Encouraging Grads to Take Root in Rural Areas
Eight hundred million of China’s 1.3 billion people still live in the countryside. However, there is a challenge not only to draw more college graduates to work in those areas, but also to curb the flow of young rural people who continue to swarm out into urban areas in search of better economic opportunities.
The strong demand for talented well-educated young people in rural areas along with the grim outlook for employment in urban centers has, on the surface, created a perfect fit. In China, college graduates account for only 5 percent of the total population, far less than in developed countries, which is 30 percent. However, the majority of them are desperately seeking to enter government positions in larger cities, and few give a second thought to serving in the laggard countryside where they are needed most.
Encouraging college grads to take posts in rural areas seems to be an effective way to tackle this issue.
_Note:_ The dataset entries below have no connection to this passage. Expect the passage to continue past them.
theorem atand (y0 y1 y2 : Reg) (y3 : AtWord) : Statement (.atand y0 y1 y2 y3) := by
  intro env h
  replace h : (y3.scope.toNat < 6 : Bool) = true := h
  refine ⟨_, rfl, ?_⟩
  show (chk [(2, 0x2B == 0x30 && (bit y3.wide ++ y3.ord : BitVec 3).getLsbD 2), (4, (AtWord.bits y3).extractLsb' 16
      3 != 0 || (AtWord.of (AtWord.bits y3) (bit y3.wide ++ y3.ord : BitVec 3)).scope.toNat ≥ 6 || (0x2B == 0x2F &&
      y2 == 63))] (.atand y0 y1 y2 (AtWord.of (AtWord.bits y3) (bit y3.wide ++ y3.ord : BitVec 3))) : Except Nat
      Instr) = _
  simp only [b_2_high, AtWord.of_bits, AtWord.bits_zero]
  simp_all [chk]

theorem ator (y0 y1 y2 : Reg) (y3 : AtWord) : Statement (.ator y0 y1 y2 y3) := by
  intro env h
  replace h : (y3.scope.toNat < 6 : Bool) = true := h
  refine ⟨_, rfl, ?_⟩
  show (chk [(2, 0x2C == 0x30 && (bit y3.wide ++ y3.ord : BitVec 3).getLsbD 2), (4, (AtWord.bits y3).extractLsb' 16
      3 != 0 || (AtWord.of (AtWord.bits y3) (bit y3.wide ++ y3.ord : BitVec 3)).scope.toNat ≥ 6 || (0x2C == 0x2F &&
      y2 == 63))] (.ator y0 y1 y2 (AtWord.of (AtWord.bits y3) (bit y3.wide ++ y3.ord : BitVec 3))) : Except Nat
      Instr) = _
  simp only [b_2_high, AtWord.of_bits, AtWord.bits_zero]
  simp_all [chk]

theorem atxor (y0 y1 y2 : Reg) (y3 : AtWord) : Statement (.atxor y0 y1 y2 y3) := by
  intro env h
  replace h : (y3.scope.toNat < 6 : Bool) = true := h
  refine ⟨_, rfl, ?_⟩
  show (chk [(2, 0x2D == 0x30 && (bit y3.wide ++ y3.ord : BitVec 3).getLsbD 2), (4, (AtWord.bits y3).extractLsb' 16
      3 != 0 || (AtWord.of (AtWord.bits y3) (bit y3.wide ++ y3.ord : BitVec 3)).scope.toNat ≥ 6 || (0x2D == 0x2F &&
      y2 == 63))] (.atxor y0 y1 y2 (AtWord.of (AtWord.bits y3) (bit y3.wide ++ y3.ord : BitVec 3))) : Except Nat
      Instr) = _
  simp only [b_2_high, AtWord.of_bits, AtWord.bits_zero]
  simp_all [chk]

theorem atxchg (y0 y1 y2 : Reg) (y3 : AtWord) : Statement (.atxchg y0 y1 y2 y3) := by
  intro env h
  replace h : (y3.scope.toNat < 6 : Bool) = true := h
  refine ⟨_, rfl, ?_⟩
  show (chk [(2, 0x2E == 0x30 && (bit y3.wide ++ y3.ord : BitVec 3).getLsbD 2), (4, (AtWord.bits y3).extractLsb' 16
      3 != 0 || (AtWord.of (AtWord.bits y3) (bit y3.wide ++ y3.ord : BitVec 3)).scope.toNat ≥ 6 || (0x2E == 0x2F &&
      y2 == 63))] (.atxchg y0 y1 y2 (AtWord.of (AtWord.bits y3) (bit y3.wide ++ y3.ord : BitVec 3))) : Except Nat
      Instr) = _
  simp only [b_2_high, AtWord.of_bits, AtWord.bits_zero]
  simp_all [chk]

theorem atcas (y0 y1 y2 : Reg) (y3 : AtWord) : Statement (.atcas y0 y1 y2 y3) := by
  intro env h
  replace h : (y3.scope.toNat < 6 && y2 != 63 : Bool) = true := h
  refine ⟨_, rfl, ?_⟩
  show (chk [(2, 0x2F == 0x30 && (bit y3.wide ++ y3.ord : BitVec 3).getLsbD 2), (4, (AtWord.bits y3).extractLsb' 16
      3 != 0 || (AtWord.of (AtWord.bits y3) (bit y3.wide ++ y3.ord : BitVec 3)).scope.toNat ≥ 6 || (0x2F == 0x2F &&
      y2 == 63))] (.atcas y0 y1 y2 (AtWord.of (AtWord.bits y3) (bit y3.wide ++ y3.ord : BitVec 3))) : Except Nat
      Instr) = _
  simp only [b_2_high, AtWord.of_bits, AtWord.bits_zero]
  simp_all [chk]

theorem atfadd (y0 y1 y2 : Reg) (y3 : AtWord) : Statement (.atfadd y0 y1 y2 y3) := by
  intro env h
  replace h : (y3.scope.toNat < 6 && !y3.wide : Bool) = true := h
  refine ⟨_, rfl, ?_⟩
  show (chk [(2, 0x30 == 0x30 && (bit y3.wide ++ y3.ord : BitVec 3).getLsbD 2), (4, (AtWord.bits y3).extractLsb' 16
      3 != 0 || (AtWord.of (AtWord.bits y3) (bit y3.wide ++ y3.ord : BitVec 3)).scope.toNat ≥ 6 || (0x30 == 0x2F &&
      y2 == 63))] (.atfadd y0 y1 y2 (AtWord.of (AtWord.bits y3) (bit y3.wide ++ y3.ord : BitVec 3))) : Except Nat
      Instr) = _
  simp only [b_2_high, AtWord.of_bits, AtWord.bits_zero]
  simp_all [chk]

theorem cnarrow (y0 y1 : CReg) (y2 : Reg) : Statement (.cnarrow y0 y1 y2) := by
  intro env h
  replace h : (y2 != 63 : Bool) = true := h
  refine ⟨_, rfl, ?_⟩
  show (chk [(3, hi (y0.setWidth 6) 4 || hi (y1.setWidth 6) 4), (4, (0 : BitVec 3) != 0 || y2 == 63)] (.cnarrow
      ((y0.setWidth 6).setWidth 4) ((y1.setWidth 6).setWidth 4) y2) : Except Nat Instr) = _
  simp_all [chk, hi_setWidth]

theorem crights (y0 y1 : CReg) (y2 : BitVec 8) : Statement (.crights y0 y1 y2) := by
  intro env h
  refine ⟨_, rfl, ?_⟩
  show (chk [(3, hi (y0.setWidth 6) 4 || hi (y1.setWidth 6) 4), (4, ((y2.extractLsb' 3 5).setWidth 6).getLsbD 5)]
      (.crights ((y0.setWidth 6).setWidth 4) ((y1.setWidth 6).setWidth 4) (((y2.extractLsb' 3 5).setWidth
      6).extractLsb' 0 5 ++ (y2.extractLsb' 0 3))) : Except Nat Instr) = _
  have e : (((y2.extractLsb' 3 5).setWidth 6).extractLsb' 0 5 ++ y2.extractLsb' 0 3 : BitVec 8) = y2 := by
    rw [low_of_wide5]; exact join_5_3 y2
  simp_all [chk, hi_setWidth]

theorem cget (y0 : Reg) (y1 : CReg) (y2 : BitVec 3) : Statement (.cget y0 y1 y2) := by
  intro env h
  replace h : (y2.toNat < 6 : Bool) = true := h
  refine ⟨_, rfl, ?_⟩
  show (chk [(2, y2.toNat ≥ 6), (3, hi (y1.setWidth 6) 4), (4, (0 : Reg) != 0)] (.cget y0 ((y1.setWidth 6).setWidth
      4) y2) : Except Nat Instr) = _
  simp_all [chk, hi_setWidth]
However, the effort is constant because many grads just use the program as a springboard to other opportunities, resulting in escalating competition for rural posts by people with little intention of staying. Take Beijing as an example. There were over 20,000 applicants for its 1,600 rural posts in 2009, bringing the recruitment ratio to a new high of 12:1, compared with 6:1 during 2006-2008.
Some experts have suggested that policy should place less emphasis on preferential treatment for college grad village officials in public servant recruitment examinations, so as to attract those whose motivation is to take root in the countryside and realize their ambitions there. Properly motivated college grads can better help the farmers shake off poverty. As for those that have made remarkable accomplishments, local governments should further cultivate these young talents by clearing a career path for them or promoting them into more important village positions, or even to posts at the township or county level. When these young graduates become the backbone of rural China these policies will have earned their historical significance.